第77回アカデミー賞(だい77かいアカデミーしょう)は2005年2月27日にコダック・シアターにて発表・授賞式が行われた。司会はコメディアンのクリス・ロック。
受賞結果一覧
概要
2005年のアカデミー賞では、作品賞部門において、ノミネートの時点で興行収入トップ10入りした作品が一つもなかった。2004年の興行収益によると、最多ノミネートであった『アビエーター』は22位、『ミリオンダラー・ベイビー』は24位止まりであった。[1]
当初、マーティン・スコセッシの『アビエイター』が作品賞の最有力候補とみなされていたが、クリント・イーストウッドの『ミリオンダラー・ベイビー』が追い上げ、結局作品賞のみならず監督賞、主演女優賞、助演男優賞の主要部門4つを受賞する結果となった。
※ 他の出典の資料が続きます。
-- ==== Sys2Proof/Machine/Chm.lean ====
section
/-!
DEFINITION. Chamois (13_chamois.md): the safety cycle, safe inputs, demand groups, axis functions, safe outputs, faults,
lock-outs and resets, safety connections, the safety parameter set, and the mailbox.
-/
namespace Sys2Proof.Machine

variable {s₀ : State}

/-! ## The set in use (R485) -/

/-- `n` bytes of the set in use from an offset; they lie in one word. -/
def State.sps (s : State) (off n : Nat) : Nat := (s.rget (Reg.chmSpsAct (off / 4))).toNat >>> (8 * (off % 4)) % 256 ^ n

def State.spsIn (s : State) (k off n : Nat) : Nat := s.sps (0x040 + 8 * k + off) n
def State.spsGrp (s : State) (i off n : Nat) : Nat := s.sps (0x0C0 + 8 * i + off) n
def State.spsAx (s : State) (n off len : Nat) : Nat := s.sps (0x1C0 + 48 * n + off) len
def State.spsOut (s : State) (k off n : Nat) : Nat := s.sps (0xAC0 + 16 * k + off) n
def State.spsConn (s : State) (c off n : Nat) : Nat := s.sps (0xB40 + 32 * c + off) n

/-- t_cyc in microseconds. -/
def State.tCyc (s : State) : Nat := s.sps 8 2

/-- The expected values and the layout checks of R486 over a set whose little-endian fields `g offset length` reads:
(offset, holds) in order of offset. -/
def spsChecks (g : Nat → Nat → Nat) : List (Nat × Bool) :=
  let between (lo hi v : Nat) : Bool := decide (lo ≤ v ∧ v ≤ hi)
  let zeros (off n : Nat) : List (Nat × Bool) := (List.range n).map fun i => (off + i, g (off + i) 1 == 0)
  let kind (k : Nat) : Nat := g (0x040 + 8 * k) 1
  let isReset (v : Nat) : Bool := decide (v < 16) && kind v == 3
  let role (c : Nat) : Nat := g (0xB40 + 32 * c) 1
  let header :=
    [(0, g 0 4 == 0x53465331), (4, g 4 2 == 1), (6, g 6 2 == 0x0D44),
     (8, between 125 2000 (g 8 2) && g 8 2 % 125 == 0), (10, g 10 2 == 0 || between 100 1000 (g 10 2)),
     (12, g 12 2 == 0 || between 100 1000 (g 12 2)), (14, between 1 3600 (g 14 2))] ++ zeros 16 48
  let input (k : Nat) :=
    let b := 0x040 + 8 * k
    [(b, decide (g b 1 ≤ 3)), (b + 1, g (b + 1) 1 == 0), (b + 2, decide (g (b + 2) 2 ≤ 20000) && g (b + 2) 2 % 10 == 0),
     (b + 4, between 1 3000 (g (b + 4) 2))] ++ zeros (b + 6) 2
  let group (i : Nat) :=
    let b := 0x0C0 + 8 * i
    let maskOk (j : Nat) : Bool := (List.range 8).all fun e =>
      !bit (g (b + j) 1) e || kind (8 * j + e) == 1 || kind (8 * j + e) == 2
    [(b, maskOk 0), (b + 1, maskOk 1), (b + 3, g (b + 3) 1 == 0), (b + 4, bits (g (b + 4) 1) 6 4 == 0),
     (b + 5, decide (g (b + 5) 1 < 32))] ++ zeros (b + 6) 2
  let axis (n : Nat) :=
    let b := 0x1C0 + 48 * n
    [(b, decide (g b 1 ≤ 3)), (b + 1, decide (g (b + 1) 1 < 32)), (b + 2, decide (g (b + 2) 1 < 8)),
     (b + 3, isReset (g (b + 3) 1)), (b + 4, between 1 60000 (g (b + 4) 4)), (b + 8, between 100 100000 (g (b + 8) 4)),
     (b + 16, f32.lt 0 (g (b + 16) 4)), (b + 20, decide (g (b + 20) 4 ≤ 1000000)),
     (b + 32, between 100 100000 (g (b + 32) 4)), (b + 36, decide (g (b + 36) 1 ≤ 15)),
     (b + 37, decide (g (b + 37) 1 ≤ 15)), (b + 38, between 8 32 (g (b + 38) 1)), (b + 39, between 1 255 (g (b + 39) 1))]
      ++ zeros (b + 40) 8
  let output (k : Nat) :=
    let b := 0xAC0 + 16 * k
    [(b, decide (g b 1 ≤ 1)), (b + 1, decide (g (b + 1) 1 < 32)), (b + 2, decide (g (b + 2) 1 < 4)),
     (b + 3, isReset (g (b + 3) 1)), (b + 4, between 100 100000 (g (b + 4) 4))] ++ zeros (b + 8) 8
  let conn (c : Nat) :=
    let b := 0xB40 + 32 * c
    let dup := (List.range c).any fun e =>
      role e == role c && role c != 0 && g (0xB40 + 32 * e + 2) 2 == g (b + 2) 2
    [(b, decide (role c ≤ 2)), (b + 1, decide (g (b + 1) 1 ≤ 2)), (b + 2, !dup),
     (b + 10, role c != 1 || between 1 255 (g (b + 10) 1)), (b + 11, g (b + 11) 1 == 0),
     (b + 12, g (b + 12) 4 == 0 || between 1 1000000 (g (b + 12) 4)),
     (b + 16, role c != 2 || between 1 10000000 (g (b + 16) 4))] ++ zeros (b + 20) 12
  header ++ (List.range 16).flatMap input ++ (List.range 32).flatMap group ++ (List.range 48).flatMap axis
    ++ (List.range 8).flatMap output ++ (List.range 16).flatMap conn

/-- The offset of the first failing byte, if any (R486). -/
def spsRange (l : List Byte) : Option Nat := ((spsChecks (recNat l)).find? fun e => !e.2).map (·.1)

/-- The set's own CRC-32C over bytes 0x000 to 0xD3F (R485). -/
def spsCrc (l : List Byte) : Nat := crc32c 0xFFFFFFFF (l.take 0xD40)

/-- The staged set as bytes. -/
def State.staged (s : State) : List Byte := (List.range 849).flatMap fun w => bytesLE 4 (s.rget (Reg.chmSps w)).toNat

/-! ## State access -/

def State.chmIn (s : State) (k : Nat) : ChmIn := tget {} k s.chm.ins
def State.chmAx (s : State) (n : Nat) : ChmAx := tget {} n s.chm.axes
def State.chmOut (s : State) (k : Nat) : ChmOut := tget {} k s.chm.outs
def State.chmConn (s : State) (c : Nat) : ChmConn := tget {} c s.chm.conns
def Run.mapChm (r : Run s₀) (f : ChmSt → ChmSt) : Run s₀ := r.up (.chm (f r.s.chm))
def Run.setChmIn (r : Run s₀) (k : Nat) (x : ChmIn) : Run s₀ := r.mapChm fun t => { t with ins := tset {} k x t.ins }
def Run.setChmAx (r : Run s₀) (n : Nat) (x : ChmAx) : Run s₀ := r.mapChm fun t => { t with axes := tset {} n x t.axes }
def Run.setChmOut (r : Run s₀) (k : Nat) (x : ChmOut) : Run s₀ := r.mapChm fun t => { t with outs := tset {} k x t.outs }
def Run.setChmConn (r : Run s₀) (c : Nat) (x : ChmConn) : Run s₀ :=
  r.mapChm fun t => { t with conns := tset {} c x t.conns }

/-- A valid set is in use (R487). -/
def State.spsValid (s : State) : Bool := s.rb Reg.chmStat 31

/-- An internal fault is present (R504). -/
def State.chmInternal (s : State) : Bool := s.rb Reg.chmStat 30

/-- The cycle timer now: the start of the present cycle and what has passed since, in microseconds. -/
def State.chmNow (s : State) : Nat := s.chm.clk + (s.cyc - s.chm.cycAt) / 800

/-- Group i is in demand (R493), as the newest sample left it. -/
def State.inDemand (s : State) (i : Nat) : Bool := s.rb Reg.chmGrp i

def ChmLock.locked (x : ChmLock) : Bool := x.demand || x.fault || x.start

/-! ## Outputs (R494, R495) -/

/-- The pads of a channel are at their off level whatever is commanded. -/
def ChmSt.off (t : ChmSt) (b : Bool) : Bool := if b then t.offB else t.offA

/-- What pads are driven: a pair is on while both of its balls are high (R494). A pair that switches starts its times. -/
def Run.chmDrive (r : Run s₀) (cmdT cmdS : Nat) : Run s₀ :=
  let t := r.s.chm
  let off := t.offA || t.offB
  let new := if off then 0 else cmdT
  let newS := if off then 0 else cmdS
  let oldS := r.s.rf Reg.chmSoStat 7 0
  let r := r.mapChm fun t => { t with cmdT := cmdT, cmdS := cmdS, torque := new }
  let r := r.each ((List.range 48).filter fun n => bit t.torque n != bit new n) fun r n =>
    r.setChmAx n { r.s.chmAx n with since := t.clk }
  let r := r.each ((List.range 8).filter fun k => bit oldS k != bit newS k) fun r k =>
    r.setChmOut k { r.s.chmOut k with since := t.clk }
  let sto := 2 ^ 48 - 1 - new % 2 ^ 48
  ((r.wf Reg.chmSoStat 7 0 newS).wr Reg.chmAxStoLo (sto % 2 ^ 32)).wr Reg.chmAxStoHi (sto >>> 32)

/-- The outputs of a channel go off at once. -/
def Run.chmOff (r : Run s₀) (b : Bool) : Run s₀ :=
  let r := r.mapChm fun t => if b then { t with offB := true } else { t with offA := true }
  r.chmDrive r.s.chm.cmdT r.s.chm.cmdS

/-! ## Faults and lock-outs (R503, R504) -/

/-- A fault is reported: flag, CHM_FAULT, CHM_FAULT_CYC and an event record (R503). -/
def Run.chmReport (r : Run s₀) (typ obj flag : Nat) : Run s₀ :=
  let v := typ <<< 24 + obj <<< 16
  let c := (r.s.rget Reg.chmCycle).toNat
  (((r.flag Reg.chmEvstat flag).wr Reg.chmFault v).wr Reg.chmFaultCyc c).log 0x0007 2 [v, c]

/-- An internal fault: every STO pair and every safe output off at once (R483, R503). -/
def Run.chmInternalFault (r : Run s₀) (typ : Nat) : Run s₀ :=
  if r.s.chmInternal then r
  else (((r.chmReport typ 0 3).wb Reg.chmStat 30 true).chmOff false).chmOff true

/-- The lock-out registers show the locks. -/
def Run.chmShowLocks (r : Run s₀) : Run s₀ :=
  let m := bitsOf ((List.range 48).map fun n => (r.s.chmAx n).lock.locked)
  let so := bitsOf ((List.range 8).map fun k => (r.s.chmOut k).lock.locked)
  let sf := bitsOf ((List.range 8).map fun k => decide ((r.s.chmOut k).lock.faults ≠ 0))
  (((r.wr Reg.chmAxLockLo (m % 2 ^ 32)).wr Reg.chmAxLockHi (m >>> 32)).wf Reg.chmSoStat 23 16 so).wf Reg.chmSoStat 15 8 sf

/-- A lock of an axis function changes; an entry into a lock-out sets `lockout` (R503). A locked axis has no torque from
the next OUT on. -/
def Run.chmAxLock (r : Run s₀) (n : Nat) (l : ChmLock) : Run s₀ :=
  let x := r.s.chmAx n
  let entry := (l.demand && !x.lock.demand) || (l.fault && !x.lock.fault) || (l.start && !x.lock.start)
  let r := (r.setChmAx n { x with lock := l }).when entry fun r => r.flag Reg.chmEvstat 1
  if l.locked then r.mapChm fun t => { t with nextT := setBit t.nextT n false } else r

def Run.chmOutLock (r : Run s₀) (k : Nat) (l : ChmLock) : Run s₀ :=
  let x := r.s.chmOut k
  let entry := (l.demand && !x.lock.demand) || (l.fault && !x.lock.fault) || (l.start && !x.lock.start)
  let r := (r.setChmOut k { x with lock := l }).when entry fun r => r.flag Reg.chmEvstat 1
  if l.locked then r.mapChm fun t => { t with nextS := setBit t.nextS k false } else r

/-- A fault of an axis, taken once until a reset ends it. -/
def Run.chmAxFault (r : Run s₀) (n typ : Nat) (b : Bool) : Run s₀ :=
  let l := (r.s.chmAx n).lock
  if b && !bit l.faults typ then
    (r.chmReport typ n 2).chmAxLock n { l with fault := true, faults := setBit l.faults typ true }
  else r

/-- A fault of a safe output. -/
def Run.chmOutFault (r : Run s₀) (k typ : Nat) (b : Bool) : Run s₀ :=
  let l := (r.s.chmOut k).lock
  if b && !bit l.faults typ then
    (r.chmReport typ k 2).chmOutLock k { l with fault := true, faults := setBit l.faults typ true }
  else r

/-! ## Safe inputs (R488 to R492) -/

/-- One sub-sample of a ball (R489). -/
def ChmFilt.see (n : Nat) (f : ChmFilt) (b : Bool) : ChmFilt :=
  let run := if b == f.last then min (f.run + 1) 2000 else 1
  { last := b, run := run, qual := if n ≤ run then b else f.qual }

/-- Channel A, channel B of an input is in demand, or pressed (R488). -/
def demandA (kind : Nat) (q : Bool) : Bool := match kind with | 1 => !q | 2 => !q | 3 => q | _ => false
def demandB (kind : Nat) (q : Bool) : Bool := match kind with | 1 => !q | 2 => q | 3 => q | _ => false

/-- An input after a sample, and whether it takes a discrepancy fault (R491, R492, R505). -/
def ChmIn.sample (x : ChmIn) (kind n : Nat) : ChmIn × Bool :=
  let a := demandA kind x.a.qual
  let b := demandB kind x.b.qual
  let disc := if a != b then min (x.disc + 1) (n + 2) else 0
  let fault := disc == n + 1
  if kind = 3 then
    let blocked := if !a && !b then false else x.blocked || fault
    let both := a && b
    ({ x with disc := disc, blocked := blocked,
              press := if both && !x.blocked then x.press + 1 else 0,
              ended := if both || blocked then 0 else x.press }, fault)
  else ({ x with disc := disc, latched := if a && b then false else x.latched || fault, ended := 0 }, fault)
『アビエイター』も5部門でオスカーを受賞したが、撮影賞や編集賞の受賞にとどまり、主要部門はいずれも逃した。
演技部門では、すでにインデペンデント・スピリット賞などを受賞していた『サイドウェイ』のポール・ジアマッティが主演男優賞部門のノミネートから落ちてしまったことが話題になった。
ドキュメンタリー部門において、高い評価を受けた政治的なテーマを扱った作品がノミネートされなかったとの批判もあったが、多くの作品は単に選定基準を満たさなかったとためにノミネートされなかった。例えばカナダのドキュメンタリー "The Corporation" や、アルジャジーラとアメリカ中央軍の関係を描いた "Control Room" などは劇場公開後9ヶ月以内にテレビ放映されたため、ノミネートされなかった。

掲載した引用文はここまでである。